Agora imaginemos que os dois primeiros porquinhos decidiam ignorar as evidências, e manter-se fiéis à sua teimosia e orgulho. Imaginemos que, mesmo perante o colapso do seu afinal frágil mundo de certezas, se mantinham obstinados na persistência do erro.

Alguém adivinha o resultado?

Pois é, os bacorinhos já eram…

O terrível tornado de Oklahoma, à semelhança de outros fenómenos naturais extremos (como o que assolou Lagoa e Silves, em Novembro do ano passado), envolvendo não apenas vento mas também água, fogo e terra, são enormes lobos a uivar e soprar à nossa porta.

Sejamos cegos, surdos e mudos, e esqueçamos as alterações climáticas e a influência das actividades humanas na sua evolução.

Enfiemos a cabeça na areia e consideremos que tudo isto (a intensidade extrema e a ocorrência cada vez mais frequente) é naturalmente assim, ou, à semelhança de alguns, que é inspiração divina de uma qualquer Nossa Senhora.

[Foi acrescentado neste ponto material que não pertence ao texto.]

def execVadd (c : Common) (d a : Fin 32) (b : Src) (s : State) := arith2 (.vadd c d a b) c d a b opAdd s
def execVsub (c : Common) (d a : Fin 32) (b : Src) (s : State) := arith2 (.vsub c d a b) c d a b opSub s
def execVrsub (c : Common) (d a : Fin 32) (b : Src) (s : State) :=
  arith2 (.vrsub c d a b) c d a b (fun t rm x y u => opSub t rm y x u) s
def execVmul (c : Common) (d a : Fin 32) (b : Src) (s : State) := arith2 (.vmul c d a b) c d a b opMul s
def execVmulh (c : Common) (d a : Fin 32) (b : Src) (s : State) := arith2 (.vmulh c d a b) c d a b opMulh s
def execVdiv (c : Common) (d a : Fin 32) (b : Src) (s : State) := arith2 (.vdiv c d a b) c d a b opDiv s
def execVrem (c : Common) (d a : Fin 32) (b : Src) (s : State) :=
  arith2 (.vrem c d a b) c d a b (fun t _ x y _ => intRem t x y) s
def execVmin (c : Common) (d a : Fin 32) (b : Src) (s : State) := arith2 (.vmin c d a b) c d a b (opMinMax false) s
def execVmax (c : Common) (d a : Fin 32) (b : Src) (s : State) := arith2 (.vmax c d a b) c d a b (opMinMax true) s
def execVand (c : Common) (d a : Fin 32) (b : Src) (s : State) :=
  arith2 (.vand c d a b) c d a b (fun _ _ x y _ => (x &&& y, 0)) s
def execVor (c : Common) (d a : Fin 32) (b : Src) (s : State) :=
  arith2 (.vor c d a b) c d a b (fun _ _ x y _ => (x ||| y, 0)) s
def execVxor (c : Common) (d a : Fin 32) (b : Src) (s : State) :=
  arith2 (.vxor c d a b) c d a b (fun _ _ x y _ => (x ^^^ y, 0)) s
def execVsll (c : Common) (d a : Fin 32) (b : Src) (s : State) := arith2 (.vsll c d a b) c d a b opSll s
def execVsrl (c : Common) (d a : Fin 32) (b : Src) (s : State) := arith2 (.vsrl c d a b) c d a b opSrl s
def execVsra (c : Common) (d a : Fin 32) (b : Src) (s : State) := arith2 (.vsra c d a b) c d a b opSra s
def execVsadd (c : Common) (d a : Fin 32) (b : Src) (s : State) :=
  arith2 (.vsadd c d a b) c d a b (fun t _ x y _ => satInt t (intOf t x + intOf t y)) s
def execVssub (c : Common) (d a : Fin 32) (b : Src) (s : State) :=
  arith2 (.vssub c d a b) c d a b (fun t _ x y _ => satInt t (intOf t x - intOf t y)) s

/-- Unary operations (R155, R158). -/
def arith1 (i : Instr) (c : Common) (d a : Fin 32) (f : Ty → Rm → Nat → Nat → Nat × Fl) (s : State) :
    Host.Outcome State Fault Refusal :=
  elementwise i c d (fun w t ty => let xa := w.src t a ty; fun e u => f ty c.rm (elem ty xa e) u) s

def execVsqrt (c : Common) (d a : Fin 32) (s : State) :=
  arith1 (.vsqrt c d a) c d a (fun t rm x u => rounded t rm (fSqrt (readTy t x)) u) s
def execVabs (c : Common) (d a : Fin 32) (s : State) :=
  arith1 (.vabs c d a) c d a (fun t _ x _ =>
    if t.isInt then (wrapInt t (intOf t x).natAbs, 0) else (withSign t x false, 0)) s
def execVneg (c : Common) (d a : Fin 32) (s : State) :=
  arith1 (.vneg c d a) c d a (fun t _ x _ =>
    if t.isInt then (wrapInt t (-(intOf t x)), 0) else (withSign t x (!signBit t x), 0)) s
def execVsgnj (c : Common) (d a : Fin 32) (b : Src) (s : State) :=
  arith2 (.vsgnj c d a b) c d a b (fun t _ x y _ => (withSign t x (signBit t y), 0)) s
def execVsgnjn (c : Common) (d a : Fin 32) (b : Src) (s : State) :=
  arith2 (.vsgnjn c d a b) c d a b (fun t _ x y _ => (withSign t x (!signBit t y), 0)) s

Nós temos a felicidade de ter tido quem, dotado de visão e presença de espírito, acautelasse a protecção de zonas fundamentais ao funcionamento dos ciclos elementares das nossas paisagens. Entre muitas outras e importantes funções, houve a tentativa de salvaguarda da não ocupação, com actividades incompatíveis, das zonas mais sensíveis dos sistemas naturais, onde normalmente as consequências destes fenómenos, de grande acumulação e libertação de energia, se fazem sentir de forma mais danosa para pessoas e bens.

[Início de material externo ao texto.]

-- ==== Sys2Proof/Machine/Dispatch.lean ====
section
/-! DEFINITION. Which meaning each instruction and each event has: one arm per constructor of `Instr`. -/

namespace Sys2Proof.Machine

Alguém nos construiu a casa de alvenaria. E fê-lo sob a forma da Reserva Ecológica Nacional, identificando áreas sujeitas a cheias, áreas de encostas potencialmente instáveis ou zonas de interface marítimo-terrestre (onde batem as ondas, pasmem-se os cépticos), entre outras.

É verdade, volto a bater nesta tecla, mas custa-me tremendamente o progressivo retrocesso civilizacional de 30 anos a que assistimos, impávidos e serenos. Pior ainda, com a nova Lei de Bases do Ordenamento do Território e do Urbanismo que se avizinha.

Já fizemos parte da vanguarda do pensamento europeu em ordenamento do território e conservação da natureza. Agora deixamo-nos, estupidamente, ficar para trás, assumindo uma condição à qual não sei se o termo magrebino é de justa aplicação… para os magrebinos.

Isto porque, presentemente, e estranhamente, há um afã de porquinhos, interessados e interesseiros, que incansavelmente labutam para que se deite abaixo essa casa, e que todos nos rodeemos de palha e de madeira, e que acreditemos que o lobo apenas nos quer demonstrar o seu amor e carinho.

Resta agora saber que estilo de porquinho são os restantes, que estilo de porquinho somos nós.